Beginning with the line below that contains "Gives (.offAccess r off w) s fun t =>" and ending with the line that contains "(∀ (r : Requester) (off : Bar0) (m", copy every line exactly. Copy nothing else.

[Items from a dataset]
▬▬▬▬▬▬
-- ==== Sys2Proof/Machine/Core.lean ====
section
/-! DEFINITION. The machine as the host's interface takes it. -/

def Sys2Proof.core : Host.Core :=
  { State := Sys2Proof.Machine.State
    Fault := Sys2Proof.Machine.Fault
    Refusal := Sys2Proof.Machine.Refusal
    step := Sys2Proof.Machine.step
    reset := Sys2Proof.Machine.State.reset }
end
▬▬▬▬▬▬
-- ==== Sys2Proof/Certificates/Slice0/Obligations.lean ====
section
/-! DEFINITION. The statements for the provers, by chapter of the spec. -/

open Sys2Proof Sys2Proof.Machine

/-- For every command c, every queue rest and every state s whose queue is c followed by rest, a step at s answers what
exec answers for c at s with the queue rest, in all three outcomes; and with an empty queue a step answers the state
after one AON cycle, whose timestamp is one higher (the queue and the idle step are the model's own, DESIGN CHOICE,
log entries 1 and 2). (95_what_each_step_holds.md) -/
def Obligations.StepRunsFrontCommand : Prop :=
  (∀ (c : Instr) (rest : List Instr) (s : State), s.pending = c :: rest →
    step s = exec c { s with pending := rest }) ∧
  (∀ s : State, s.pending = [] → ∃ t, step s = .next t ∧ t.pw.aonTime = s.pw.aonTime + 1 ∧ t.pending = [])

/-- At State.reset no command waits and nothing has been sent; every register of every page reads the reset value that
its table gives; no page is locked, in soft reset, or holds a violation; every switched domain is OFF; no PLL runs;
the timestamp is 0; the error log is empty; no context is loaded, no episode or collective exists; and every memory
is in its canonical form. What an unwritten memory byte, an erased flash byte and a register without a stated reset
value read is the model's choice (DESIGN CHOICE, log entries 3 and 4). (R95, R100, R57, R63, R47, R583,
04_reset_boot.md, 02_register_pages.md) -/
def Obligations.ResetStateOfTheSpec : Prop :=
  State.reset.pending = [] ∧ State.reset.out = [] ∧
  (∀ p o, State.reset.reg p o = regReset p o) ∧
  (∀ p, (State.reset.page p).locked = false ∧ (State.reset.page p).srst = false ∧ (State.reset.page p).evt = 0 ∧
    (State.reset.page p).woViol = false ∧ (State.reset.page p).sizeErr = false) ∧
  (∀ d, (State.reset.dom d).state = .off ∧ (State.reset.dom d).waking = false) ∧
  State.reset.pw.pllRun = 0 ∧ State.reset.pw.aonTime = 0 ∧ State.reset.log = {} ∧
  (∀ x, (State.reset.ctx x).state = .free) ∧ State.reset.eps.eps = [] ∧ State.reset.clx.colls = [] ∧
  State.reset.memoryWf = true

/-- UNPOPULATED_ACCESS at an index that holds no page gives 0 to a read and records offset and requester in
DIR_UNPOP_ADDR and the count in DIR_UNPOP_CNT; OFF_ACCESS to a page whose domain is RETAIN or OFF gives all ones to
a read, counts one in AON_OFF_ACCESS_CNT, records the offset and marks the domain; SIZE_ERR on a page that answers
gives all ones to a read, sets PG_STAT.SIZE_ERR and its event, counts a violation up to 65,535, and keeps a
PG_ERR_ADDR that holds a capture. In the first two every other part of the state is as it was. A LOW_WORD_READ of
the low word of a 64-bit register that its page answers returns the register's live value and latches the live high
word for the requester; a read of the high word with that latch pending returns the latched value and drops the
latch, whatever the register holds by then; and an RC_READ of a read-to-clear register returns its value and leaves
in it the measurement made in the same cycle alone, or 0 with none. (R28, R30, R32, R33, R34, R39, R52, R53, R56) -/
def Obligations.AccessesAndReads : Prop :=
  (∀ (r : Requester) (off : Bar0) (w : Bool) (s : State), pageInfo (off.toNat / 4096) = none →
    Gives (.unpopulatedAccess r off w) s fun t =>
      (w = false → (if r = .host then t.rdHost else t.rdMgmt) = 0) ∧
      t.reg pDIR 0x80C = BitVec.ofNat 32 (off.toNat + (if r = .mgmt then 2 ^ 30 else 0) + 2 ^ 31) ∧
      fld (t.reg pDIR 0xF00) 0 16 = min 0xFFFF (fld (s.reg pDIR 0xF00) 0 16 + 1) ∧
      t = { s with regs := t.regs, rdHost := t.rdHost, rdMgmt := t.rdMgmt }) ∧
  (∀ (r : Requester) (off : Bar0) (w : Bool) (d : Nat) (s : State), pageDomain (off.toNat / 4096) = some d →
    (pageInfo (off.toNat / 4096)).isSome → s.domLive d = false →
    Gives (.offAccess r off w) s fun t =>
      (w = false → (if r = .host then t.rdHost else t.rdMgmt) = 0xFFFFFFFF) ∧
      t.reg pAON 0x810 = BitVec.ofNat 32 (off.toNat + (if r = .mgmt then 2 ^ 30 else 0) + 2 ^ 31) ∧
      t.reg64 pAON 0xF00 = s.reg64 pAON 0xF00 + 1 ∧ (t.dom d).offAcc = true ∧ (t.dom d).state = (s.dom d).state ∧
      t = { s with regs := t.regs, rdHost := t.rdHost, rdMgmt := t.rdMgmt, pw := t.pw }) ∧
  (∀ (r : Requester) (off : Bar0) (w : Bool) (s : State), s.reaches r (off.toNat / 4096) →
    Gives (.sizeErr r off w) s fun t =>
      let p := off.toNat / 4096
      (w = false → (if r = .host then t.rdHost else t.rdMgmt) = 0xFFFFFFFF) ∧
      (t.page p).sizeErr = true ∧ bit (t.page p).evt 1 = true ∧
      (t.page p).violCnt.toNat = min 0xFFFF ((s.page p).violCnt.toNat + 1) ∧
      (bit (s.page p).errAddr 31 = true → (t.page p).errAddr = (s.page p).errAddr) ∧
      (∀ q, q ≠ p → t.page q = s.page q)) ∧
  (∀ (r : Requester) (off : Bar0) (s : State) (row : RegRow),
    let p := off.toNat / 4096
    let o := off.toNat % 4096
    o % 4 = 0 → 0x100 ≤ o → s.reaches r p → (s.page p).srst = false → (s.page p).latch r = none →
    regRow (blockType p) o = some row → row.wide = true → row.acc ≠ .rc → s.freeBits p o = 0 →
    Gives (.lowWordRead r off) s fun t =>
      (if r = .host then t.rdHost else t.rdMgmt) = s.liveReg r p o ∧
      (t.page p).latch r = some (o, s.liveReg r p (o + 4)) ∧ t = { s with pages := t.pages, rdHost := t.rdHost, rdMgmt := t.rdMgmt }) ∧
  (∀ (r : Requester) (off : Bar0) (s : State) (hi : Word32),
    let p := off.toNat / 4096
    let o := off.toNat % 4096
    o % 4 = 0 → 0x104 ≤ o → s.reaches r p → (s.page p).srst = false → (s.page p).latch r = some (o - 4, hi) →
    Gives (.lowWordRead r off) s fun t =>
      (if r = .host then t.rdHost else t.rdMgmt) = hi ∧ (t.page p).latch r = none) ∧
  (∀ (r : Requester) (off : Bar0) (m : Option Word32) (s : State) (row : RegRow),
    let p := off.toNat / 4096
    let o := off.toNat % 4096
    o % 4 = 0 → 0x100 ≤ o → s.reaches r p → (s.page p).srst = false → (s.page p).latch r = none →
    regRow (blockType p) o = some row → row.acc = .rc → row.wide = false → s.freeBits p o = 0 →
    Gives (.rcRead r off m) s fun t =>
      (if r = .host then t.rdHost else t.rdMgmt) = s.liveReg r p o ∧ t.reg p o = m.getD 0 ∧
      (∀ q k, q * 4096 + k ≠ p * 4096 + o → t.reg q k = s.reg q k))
▬▬▬▬▬▬
EXPECTED ANSWER
    Gives (.offAccess r off w) s fun t =>
      (w = false → (if r = .host then t.rdHost else t.rdMgmt) = 0xFFFFFFFF) ∧
      t.reg pAON 0x810 = BitVec.ofNat 32 (off.toNat + (if r = .mgmt then 2 ^ 30 else 0) + 2 ^ 31) ∧
      t.reg64 pAON 0xF00 = s.reg64 pAON 0xF00 + 1 ∧ (t.dom d).offAcc = true ∧ (t.dom d).state = (s.dom d).state ∧
      t = { s with regs := t.regs, rdHost := t.rdHost, rdMgmt := t.rdMgmt, pw := t.pw }) ∧
  (∀ (r : Requester) (off : Bar0) (w : Bool) (s : State), s.reaches r (off.toNat / 4096) →
    Gives (.sizeErr r off w) s fun t =>
      let p := off.toNat / 4096
      (w = false → (if r = .host then t.rdHost else t.rdMgmt) = 0xFFFFFFFF) ∧
      (t.page p).sizeErr = true ∧ bit (t.page p).evt 1 = true ∧
      (t.page p).violCnt.toNat = min 0xFFFF ((s.page p).violCnt.toNat + 1) ∧
      (bit (s.page p).errAddr 31 = true → (t.page p).errAddr = (s.page p).errAddr) ∧
      (∀ q, q ≠ p → t.page q = s.page q)) ∧
  (∀ (r : Requester) (off : Bar0) (s : State) (row : RegRow),
    let p := off.toNat / 4096
    let o := off.toNat % 4096
    o % 4 = 0 → 0x100 ≤ o → s.reaches r p → (s.page p).srst = false → (s.page p).latch r = none →
    regRow (blockType p) o = some row → row.wide = true → row.acc ≠ .rc → s.freeBits p o = 0 →
    Gives (.lowWordRead r off) s fun t =>
      (if r = .host then t.rdHost else t.rdMgmt) = s.liveReg r p o ∧
      (t.page p).latch r = some (o, s.liveReg r p (o + 4)) ∧ t = { s with pages := t.pages, rdHost := t.rdHost, rdMgmt := t.rdMgmt }) ∧
  (∀ (r : Requester) (off : Bar0) (s : State) (hi : Word32),
    let p := off.toNat / 4096
    let o := off.toNat % 4096
    o % 4 = 0 → 0x104 ≤ o → s.reaches r p → (s.page p).srst = false → (s.page p).latch r = some (o - 4, hi) →
    Gives (.lowWordRead r off) s fun t =>
      (if r = .host then t.rdHost else t.rdMgmt) = hi ∧ (t.page p).latch r = none) ∧
  (∀ (r : Requester) (off : Bar0) (m : Option Word32) (s : State) (row : RegRow),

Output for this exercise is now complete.